A review and evaluation of the State’s performance will be conducted by the Commonwealth in conjunction with the State and in consultation with the State Planning Group at the end of each financial year. As part of the review, States will develop performance targets for the following year/s based on the previous year’s results. Agreement on the performance targets will be generally subject to the approval of Minister/s and in consultation with the State Planning Groups.

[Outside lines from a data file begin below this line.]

-- ==== Sys2Proof/Safety.lean ====
section
/-! DEFINITION. The terms claims use: the invariant of the machine, what a safe run is, the frame relations, and the
data access an instruction makes. -/

namespace Sys2Proof.Machine

/-- The machine's invariant: the parameters are in the range of R4; memory is in canonical form and lists no offset
outside `0 .. N-1` (R39); and the zero flag is never set together with the sign flag (R99, R126). -/
abbrev State.Inv (s : State) : Prop :=
  s.cfg.Ok ∧ s.mem.wf = true ∧ s.mem.below s.cfg.memSize = true ∧ ¬ (s.flags.ZF = true ∧ s.flags.SF = true)

/-- The machine has not ended its run with an error: it runs, or it has halted (R163). -/
def State.safe (s : State) : Prop := s.status = .running ∨ s.status = .halted

/-- A run of the given budget is safe: it answers, and its final state is safe. -/
def SafeRun (budget : Nat) (s : State) : Prop := ∃ r, run budget s = .next r ∧ r.state.safe

/-- Every byte of memory reads the same. -/
def SameMem (s t : State) : Prop := ∀ n : Nat, t.mem.read n = s.mem.read n

/-- Every byte of memory outside the eight bytes from `addr` on reads the same. -/
def SameMemOutside (addr : Word) (s t : State) : Prop :=
  ∀ n : Nat, n < addr.toNat ∨ addr.toNat + 8 ≤ n → t.mem.read n = s.mem.read n

/-- The eight bytes from `addr` on hold `v`, little-endian (R31). -/
def HoldsWord (t : State) (addr v : Word) : Prop :=
  ∀ i : Nat, i < 8 → t.mem.read (addr.toNat + i) = v.extractLsb' (8 * i) 8

/-- Every register outside the list reads the same. -/
def SameRegsBut (rs : List Reg) (s t : State) : Prop := ∀ r : Reg, r ∉ rs → t.reg r = s.reg r

/-- Registers outside the list, flags, status and parameters keep their values: the frame of an instruction that
writes no flag. -/
def KeepsRest (rs : List Reg) (s t : State) : Prop :=
  SameRegsBut rs s t ∧ t.flags = s.flags ∧ t.status = s.status ∧ t.cfg = s.cfg

/-- The one data access an instruction makes, if any: its address and whether it stores (R37, R161). An instruction
whose required register is missing makes none. -/
def dataAccess (i : Instr) (s : State) : Option (Word × Bool) :=
  match i with
  | .rmmovq (some _) (some b) d => some (effAddr s b d, true)
  | .rmmovq none _ _ | .rmmovq (some _) none _ => none
  | .mrmovq (some _) (some b) d => some (effAddr s b d, false)
  | .mrmovq none _ _ | .mrmovq (some _) none _ => none
  | .call _ => some (pushAddr s, true)
  | .pushq (some _) _ => some (pushAddr s, true)
  | .pushq none _ => none
  | .ret => some (popAddr s, false)
  | .popq (some _) _ => some (popAddr s, false)
  | .popq none _ => none
  | .halt | .nop
  | .rrmovq _ _ | .cmovle _ _ | .cmovl _ _ | .cmove _ _ | .cmovne _ _ | .cmovge _ _ | .cmovg _ _ | .irmovq _ _ _
  | .addq _ _ | .subq _ _ | .andq _ _ | .xorq _ _
  | .jmp _ | .jle _ | .jl _ | .je _ | .jne _ | .jge _ | .jg _ => none

/-- The registers an instruction may write, the column "writes" of R13's table. -/
def writes : Instr → List Reg
  | .halt | .nop | .jmp _ | .jle _ | .jl _ | .je _ | .jne _ | .jge _ | .jg _ | .rmmovq _ _ _ => []
  | .rrmovq _ rB | .cmovle _ rB | .cmovl _ rB | .cmove _ rB | .cmovne _ rB | .cmovge _ rB | .cmovg _ rB
  | .irmovq _ rB _ | .addq _ rB | .subq _ rB | .andq _ rB | .xorq _ rB => rB.toList
  | .mrmovq rA _ _ => rA.toList
  | .call _ | .ret | .pushq _ _ => [.rsp]
  | .popq rA _ => .rsp :: rA.toList

/-- A register move under a condition on the flags before the step: the effect of opcode 2, with its frame. -/
def MovesIf (mk : RegSpec → RegSpec → Instr) (p : Flags → Prop) : Prop :=
  ∀ (a b : Reg) (s : State), ∃ t, exec (mk (some a) (some b)) s = .next t ∧
    (p s.flags → t.reg b = s.reg a) ∧ (¬ p s.flags → t.reg b = s.reg b) ∧
    t.pc = s.pc + 2 ∧ KeepsRest [b] s t ∧ SameMem s t

/-- A jump under a condition on the flags before the step: its encoding (byte 0, then the target's eight bytes), its
effect and its frame. -/
def JumpsIf (b0 : Byte) (mk : Word → Instr) (p : Flags → Prop) : Prop :=
  (∀ (dest : Word) (rest : List Byte), decode (b0 :: (wordBytes dest ++ rest)) = .ok (mk dest) rest) ∧
  ∀ (dest : Word) (s : State), ∃ t, exec (mk dest) s = .next t ∧
    (p s.flags → t.pc = dest) ∧ (¬ p s.flags → t.pc = s.pc + 9) ∧ KeepsRest [] s t ∧ SameMem s t

/-- The seven jumps with their rows of the condition table (R140 to R147). -/
def jumpRows : List (CondFn × (Word → Instr)) :=
  [(.always, .jmp), (.le, .jle), (.l, .jl), (.e, .je), (.ne, .jne), (.ge, .jge), (.g, .jg)]

/-- The seven register moves of opcode 2 with their rows of the condition table (R91 to R97). -/
def moveRows : List (CondFn × (RegSpec → RegSpec → Instr)) :=
  [(.always, .rrmovq), (.le, .cmovle), (.l, .cmovl), (.e, .cmove), (.ne, .cmovne), (.ge, .cmovge), (.g, .cmovg)]

/-- The instruction transfers control to `dest`, still Running, and the next step raises InvalidAddress with `pc` at
`dest` and everything else as the transfer left it (D27). -/
def TransfersThenFaults (i : Instr) (dest : Word) (s t : State) : Prop :=
  exec i s = .next t ∧ t.pc = dest ∧ t.status = .running ∧ step t = .next (t.setStatus .invalidAddress)

/-- An instruction of opcode 6: the result `r` of R120's table and its overflow value from the source `x[rA]` and the
destination `x[rB]`, in this order; the flags of R126; and the frame. -/
def ComputesInto (mk : RegSpec → RegSpec → Instr) (r : Word → Word → Word) (overflow : Word → Word → Bool) : Prop :=
  ∀ (a b : Reg) (s : State), ∃ t, exec (mk (some a) (some b)) s = .next t ∧
    t.reg b = r (s.reg a) (s.reg b) ∧
    t.flags.OF = overflow (s.reg a) (s.reg b) ∧
    (t.flags.SF = true ↔ toSigned64 (t.reg b) < 0) ∧
    (t.flags.ZF = true ↔ t.reg b = 0) ∧
    t.pc = s.pc + 2 ∧ SameRegsBut [b] s t ∧ t.status = s.status ∧ t.cfg = s.cfg ∧ SameMem s t

end Sys2Proof.Machine
end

The Commonwealth contribution in funding the database and various surveys acknowledges that the evaluation may be of more relevance to the Commonwealth than some of the other Stakeholders. The Commonwealth has an interest in assessing the program outcomes and processes in meeting its own evaluation regimes and for the evaluation of the overall AAA package.
NOTES ON CLAUSES
Clause 1 - Short title
This Clause gives a short title by which the Act may be cited.
Clause 2 - Commencement
This Clause indicates when the Act will commence. The Act will commence on receiving Royal Assent, except in the instances of Items 11 and 12, which have effect subject to the commencement of the Public Service Act 1998 .
Clause 3 - Schedules
This Clause provides that the Acts referred to in the Schedules are amended as set out in the Schedules and the other items in the Schedules have effect according to their terms.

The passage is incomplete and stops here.